Вот так я и пишу, быстро и путано. У меня крупный почерк, строки загибаются книзу, я люблю, размышляя, рисовать женские головки. Вот почему в моей толстой гимназической тетради все меньше остается чистых страниц. А написал я, наверное, очень мало. Ведь пишу я всего четыре дня. Я встаю рано утром, пью кофе из большой фаянсовой кружки, съедаю два бутерброда с сочной розовой ветчиной, маленькую шоколадку и немного чудесного сыра из картонного стаканчика. Потом я достаю свою тетрадь и пишу, пишу до обеда.
Обедаю я в маленьком и дорогом ресторанчике. Он расположен в тихом районе Хеллеруп.
Тенистые улицы, высокие каменные заборы с крохотными калитками. Сановитые дощечки из бронзы. Строгие, на вид совершенно необитаемые виллы. Здесь чаще слышен цокот копыт, чем шуршание автомобильных шин. Я иду и оборачиваюсь…
В ресторане мне подают миноги и креветки, немножко русской икры и отличный бифштекс по-английски, с кровью. На десерт — сыр финский, нежный, как крем.
И вновь я иду по тихим и чистым улицам.
Я живу недалеко от порта. Там всегда грохот и шум. Визжат цепи, кричат пароходы и чайки, стонут канаты и скрежещут поворотные платформы кранов. Вода постоянно подернута тусклой радужной пленкой пролитой нефти.
Но когда приходит ночь, вода преображается. Становится глубокой-глубокой, как черное зеркало, в котором пляшут разноцветные змеи. Больше всего золотых, меньше красных и зеленых, и очень редко они бывают фиолетовыми.
Я подымаюсь на пятый этаж старого, закопченного шестиэтажного дома. У меня квартирка: большая квадратная комната с балконом, белая кафельная кухня и ванная. В кухне я готовлю себе завтрак, съедаю его, пишу и слушаю радио. В комнате я только сплю…
Я открываю английский замок, вешаю на олений рог шляпу и прохожу в кухню. Сажусь за стол, накрытый клеенкой с белыми и голубыми цветочками, и принимаюсь писать. И пишу я до самого позднего вечера, до самой белой ночи, пока можно писать, не зажигая свет!
Я тороплюсь. Завтра у меня, возможно, уже не будет ни одной лишней минуты. Никогда я так не торопился работать — и жить, как здесь, в Дании. Я не успеваю следить за временем. Дни сгорают, недели проваливаются, месяцы проносятся.
Я получил немного денег из Германии, кое-что мне прислали Дирак и де Бройль.

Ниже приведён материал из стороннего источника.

-- ==== Sys2Proof/Machine/CoreFault.lean ====
section
/-! DEFINITION. What ends streams all at once (R273, R276, R287), what a cluster does on leaving its role (R65), and a
core fault (R56, R375). -/

namespace Sys2Proof.Machine

/-! ### Contexts and Sluices -/

def modCtx (s : State) (core i : Nat) (f : Ctx → Ctx) : State := s.modCore core fun c => c.modCtx i f
def modSlu (s : State) (core sl : Nat) (f : Sluice → Sluice) : State := s.modCore core fun c => c.modSluice sl f
/-- The Sluice of a context. -/
def State.sluOf (s : State) (core i : Nat) : Nat := ((s.desc core i).map (·.sluice)).getD 0
/-- A load's packet in progress: words written, asked for, or space reserved. -/
def inProgress (s : State) (core i : Nat) : Bool :=
  let q := (s.core core).sluice (s.sluOf core i)
  !((s.core core).ctx i).flight.isEmpty || !q.prog.isEmpty || q.rsv != 0
/-- Whether an engine of the core still holds words for a Sluice. -/
def State.heldFor (s : State) (core sl : Nat) : Bool := (s.core core).running.any fun r => r.outq.any fun x => x.1 == sl
/-- The requests issued by a context complete (R282): the writes of a store land, an answer to a load that has given it up is dropped. -/
def landIssued (s : State) (core i : Nat) : State :=
  modCtx (forAll ((s.core core).ctx i).flight (fun f s => landPuts s core f) s) core i fun c => { c with flight := [], walk := none }
/-- The packet in progress of a context discarded and counted (R276); a store starts its packet again at its first element (R287). -/
def rewindOne (s : State) (core i : Nat) : State :=
  let s := modCtx (landIssued s core i) core i fun c => { c with clears := 0 }
  (modSlu s core (s.sluOf core i) fun q =>
    if ((s.desc core i).map (·.store)).getD false then { q with taken := 0 } else { q with prog := [], rsv := 0 }).bump (Obj.strmRewinds core) 1
/-- What a stop, a flush or a fence finds in progress on a context (R287): words of a load; a packet that an engine holds for a store, or
one that a halted store has not written whole. -/
def holdsPacket (s : State) (core i : Nat) : Bool :=
  if ((s.desc core i).map (·.store)).getD false then
    s.heldFor core (s.sluOf core i) ||
      (((s.core core).ctx i).st == .haltFault && !((s.core core).sluice (s.sluOf core i)).packets.isEmpty)
  else inProgress s core i
/-- A context ended: what it has issued completes, it is disarmed, its packet in progress is gone, a fault record withdrawn (R271, R282,
R287, R309). -/
def disarmOne (s : State) (core i : Nat) : State :=
  let s := landIssued (withdraw s core i) core i
  modSlu (modCtx s core i fun _ => {}) core (s.sluOf core i) fun q => { q with prog := [], rsv := 0, flush := false }
/-- A Sluice emptied. -/
def emptySlu (s : State) (core sl : Nat) : State :=
  modSlu s core sl fun q => { q with packets := [], taken := 0, prog := [], rsv := 0, flush := false, nbytes := [], src := none }

/-! ### Boundaries, stops and fences (R273, R276, R287) -/

/-- The armed contexts of a core. -/
def State.armedOn (s : State) (core : Nat) : List Nat := (List.range 48).filter fun i => ((s.core core).ctx i).armed
/-- Every context of a core ended and its Sluices emptied; a narrow Sluice is left alone (R273, R280). -/
def clearStreams (s : State) (core : Nat) : State :=
  let s := forAll (s.armedOn core) (fun i s => disarmOne s core i) s
  forAll ((List.range 16).filter fun sl => !((s.core core).sluice sl).narrow) (fun sl s => emptySlu s core sl) s
/-- Whether an arming is complete. -/
def armingDone (s : State) (core i : Nat) : Bool :=
  let c := (s.core core).ctx i
  c.st == .done || !c.armed
/-- The contexts of a core whose arming a step boundary cuts short. -/
def cutArmings (s : State) (core : Nat) : List Nat :=
  (List.range 48).filter fun i => !armingDone s core i && !((s.core core).sluice (s.sluOf core i)).narrow
/-- An arming cut short: counted, and its position recorded (R273, R288, R388). -/
def cutArming (s : State) (core i : Nat) : State :=
  let c := (s.core core).ctx i
  let s := s.bump (Obj.strmBoundaryCuts core) 1
  match s.desc core i with
  | some d =>
    ledgerStream s core i
      (streamEntry (c.packets * d.pktElems) c.packets SState.disarmed.code d.store (d.store && !c.flight.isEmpty) c.cause)
  | none => s
/-- Whether a context carries the scale words of an armed data stream, and follows it (R268). -/
def isLinked (s : State) (core i : Nat) : Bool := (s.armedOn core).any fun j => ((s.desc core j).map (·.scaleLink)) == some i
/-- The flushes a boundary makes: of every training-class Sluice whose stream is armed by itself (R273, R278). -/
def flushedAtBoundary (s : State) (core : Nat) : Nat :=
  ((s.armedOn core).filter fun i => ((s.desc core i).map (·.tc)).getD 0 != 1 && !isLinked s core i &&
    !((s.core core).sluice (s.sluOf core i)).narrow).length
/-- A step boundary of a cluster ends every arming of its cores (R273). -/
def boundaryDisarm (s : State) (cl : Nat) : State :=
  forAll (coresOf cl) (fun core s =>
    let flushed := flushedAtBoundary s core
    clearStreams ((forAll (cutArmings s core) (fun i s => cutArming s core i) s).bump (Obj.strmFlushes core) flushed) core) s
/-- Every packet in progress on a core rewound (R276, R287). -/
def rewindHeld (s : State) (core : Nat) : State :=
  forAll ((s.armedOn core).filter (holdsPacket s core)) (fun i s => rewindOne s core i) s
/-- A stop of all groups rewinds every packet in progress (R276, R287). -/
def stopRewind (s : State) : State := forAll (s.cores.map (·.1)) (fun core s => rewindHeld s core) s
/-- The fencing of a core: packets rewound, streams disarmed, Sluices emptied (R287). -/
def fenceStreams (s : State) (core : Nat) : State := clearStreams (rewindHeld s core) core

/-! ### Leaving a role (R65) and a group (R24) -/

/-- `EPOCH.BASE0`, `EPOCH.BASE1` and `EPOCH.LEN` of the rollout group's images; 0 while it has none (R257). -/
def refreshEpoch (s : State) : State :=
  match s.inRole 2 with
  | cl :: _ =>
    ((s.setReg Obj.epochBase0 (s.rollField cl 0x60 8)).setReg Obj.epochBase1 (s.rollField cl 0x68 8)).setReg Obj.epochLen
      (s.rollField cl 0x70 8)
  | [] => s.clearRegs [Obj.epochBase0, Obj.epochBase1, Obj.epochLen]
/-- What a core of a leaving cluster gives up: accumulators, entries, tokens. -/
def emptyCore (c : Core) : Core :=
  { c with acc := [], regions := [], todo := [], running := [], tokens := [], accHeld := false, scouts := [] }
/-- What a leaving cluster gives up: its stash, its plan and length words, its observations; live slots end with reason ROLE, or CANCEL
where they were cancelled first (R244). -/
def emptyCluster (c : Cluster) : Cluster :=
  { c with stash := [], prefetch := none, ledger := (0, 0, 0), plan := [], lengths := [], rowMap := [], since := [], encoding := none,
           encoded := none, observed := none,
           slots := c.slots.map fun p => (p.1, endSlot (if p.2.cancel then reCancel else reRole) p.2) }
/-- A group that has lost its last cluster waits for no table and reads none: a table it alone still read is given up, and one that only it
waited for is active for every group that uses it (R469). -/
def releaseTables (s : State) (g : Nat) : State :=
  let waits (t : TableRec) : Bool := t.active && t.waitGroups == [g]
  let last := s.tables.any fun t => waits t && t.handle == s.reg Obj.tblActivate
  let s := s.withTables (s.tables.filterMap fun t =>
    if t.active && t.oldFor == [g] then none
    else some (if t.active then { t with oldFor := t.oldFor.filter (· != g), waitGroups := t.waitGroups.filter (· != g) } else t))
  if last then s.setReg Obj.tblActStatus 0 else s
/-- A cluster leaves its role: streams and Sluices cleared, stash and KV regions released, accumulators emptied; live
slots end with reason ROLE; the cluster is idle and its group goes on without it. -/
def leaveRole (s : State) (cl : Nat) : State :=
  let s := boundaryDisarm s cl
  let s := forAll (coresOf cl) (fun n s => s.modCore n emptyCore) s
  let g := s.role cl
  let s := s.modCluster cl emptyCluster
  let t := s.train.members.filter (· != cl)
  let r := s.roll.members.filter (· != cl)
  let s := ((s.withTrain { s.train with members := t, phase := if t.isEmpty && s.train.phase == Phase.boundary then .idle else s.train.phase }).withRoll { s.roll with members := r, phase := if r.isEmpty then .idle else s.roll.phase })
  let s := s.setReg (Obj.schedClRole cl) 0
  refreshEpoch (if (s.inRole g).isEmpty then releaseTables s g else s)

/-! ### Core faults (R375, R56) -/

/-- A request held for a core's domain is refused once the core is fenced (R420). -/
def dropHeld (s : State) (id : Nat) : State :=
  let held := smGet (fun _ => none) s.power.held id
  let p := s.power
  let s := (s.withPower { p with held := smErase p.held id, trans := smErase p.trans id })
  if held = some dsOn then domRefuse s id rfFenced else s
/-- A second fenced core takes the cluster out of its group (R56). -/
def clusterOut (s : State) (cl : Nat) : State :=
  let s := if s.role cl = 0 then s else writeEndsOf (leaveRole s cl) cl
  raise (s.setReg (Obj.schedClRoleReq cl) 0) 0x4A30 .degrade (uCluster cl)
/-- What the hardware does at a core fault: steps 1 to 3 of R375. -/
def faultStop (s : State) (core : Nat) : State :=
  let s := raise s 0x8A10 .stepAbort (uCore core)
  let s := fenceStreams s core
  coreOff (dropHeld s (domCore core)) core
/-- What the management controller does: steps 4 to 6. -/
def faultFence (s : State) (core : Nat) : State :=
  let cl := clusterOf core
  let s := s.setReg Obj.resFencedMap (s.reg Obj.resFencedMap ||| 2 ^ core)
  let s := refreshFenced s cl
  let s := if (s.fencedIn cl).length = 2 then clusterOut s cl else s
  raise s 0x8A11 .degrade (uCore core)
/-- A core fault, in the order of R375; during a warm restart the fence follows it (R448). A core already fenced has no fault to take. -/
def coreFault (s : State) (core : Nat) : State :=
  if s.coreFenced core || s.mgt.faults.contains core then s
  else
    let s := faultStop s core
    if s.mgt.restarting then s.withMgt { s.mgt with faults := s.mgt.faults ++ [core] } else faultFence s core
/-- The cores that failed during a warm restart are fenced. -/
def fenceWaiting (s : State) : State :=
  forAll s.mgt.faults (fun core s => faultFence s core) (s.withMgt { s.mgt with faults := [] })

end Sys2Proof.Machine
end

Бору тоже удалось выколотить несколько грошей из Датской академии. Средства в общем есть. Я форсирую монтаж новой установки. Один из учеников Нильса высказал превосходную идею. Он предложил заменить сегнетоконденсатор исполинской лейденской банкой, внешней обкладкой которой должны стать стены цилиндрической лаборатории. Сброс энергии будет производиться прямо на годолониево-серебряный стержень деспинатора. Это значительно повысит разрешающую способность прибора. Я подсчитал, что если нанести тонкий слой сегнетовой соли на кварцевую пластинку, то диэлектрическая проницаемость (зачеркнуто)… и потенциальную яму можно будет описать круговым интегралом в пределах от экспоненты…» (вырвано несколько страниц.)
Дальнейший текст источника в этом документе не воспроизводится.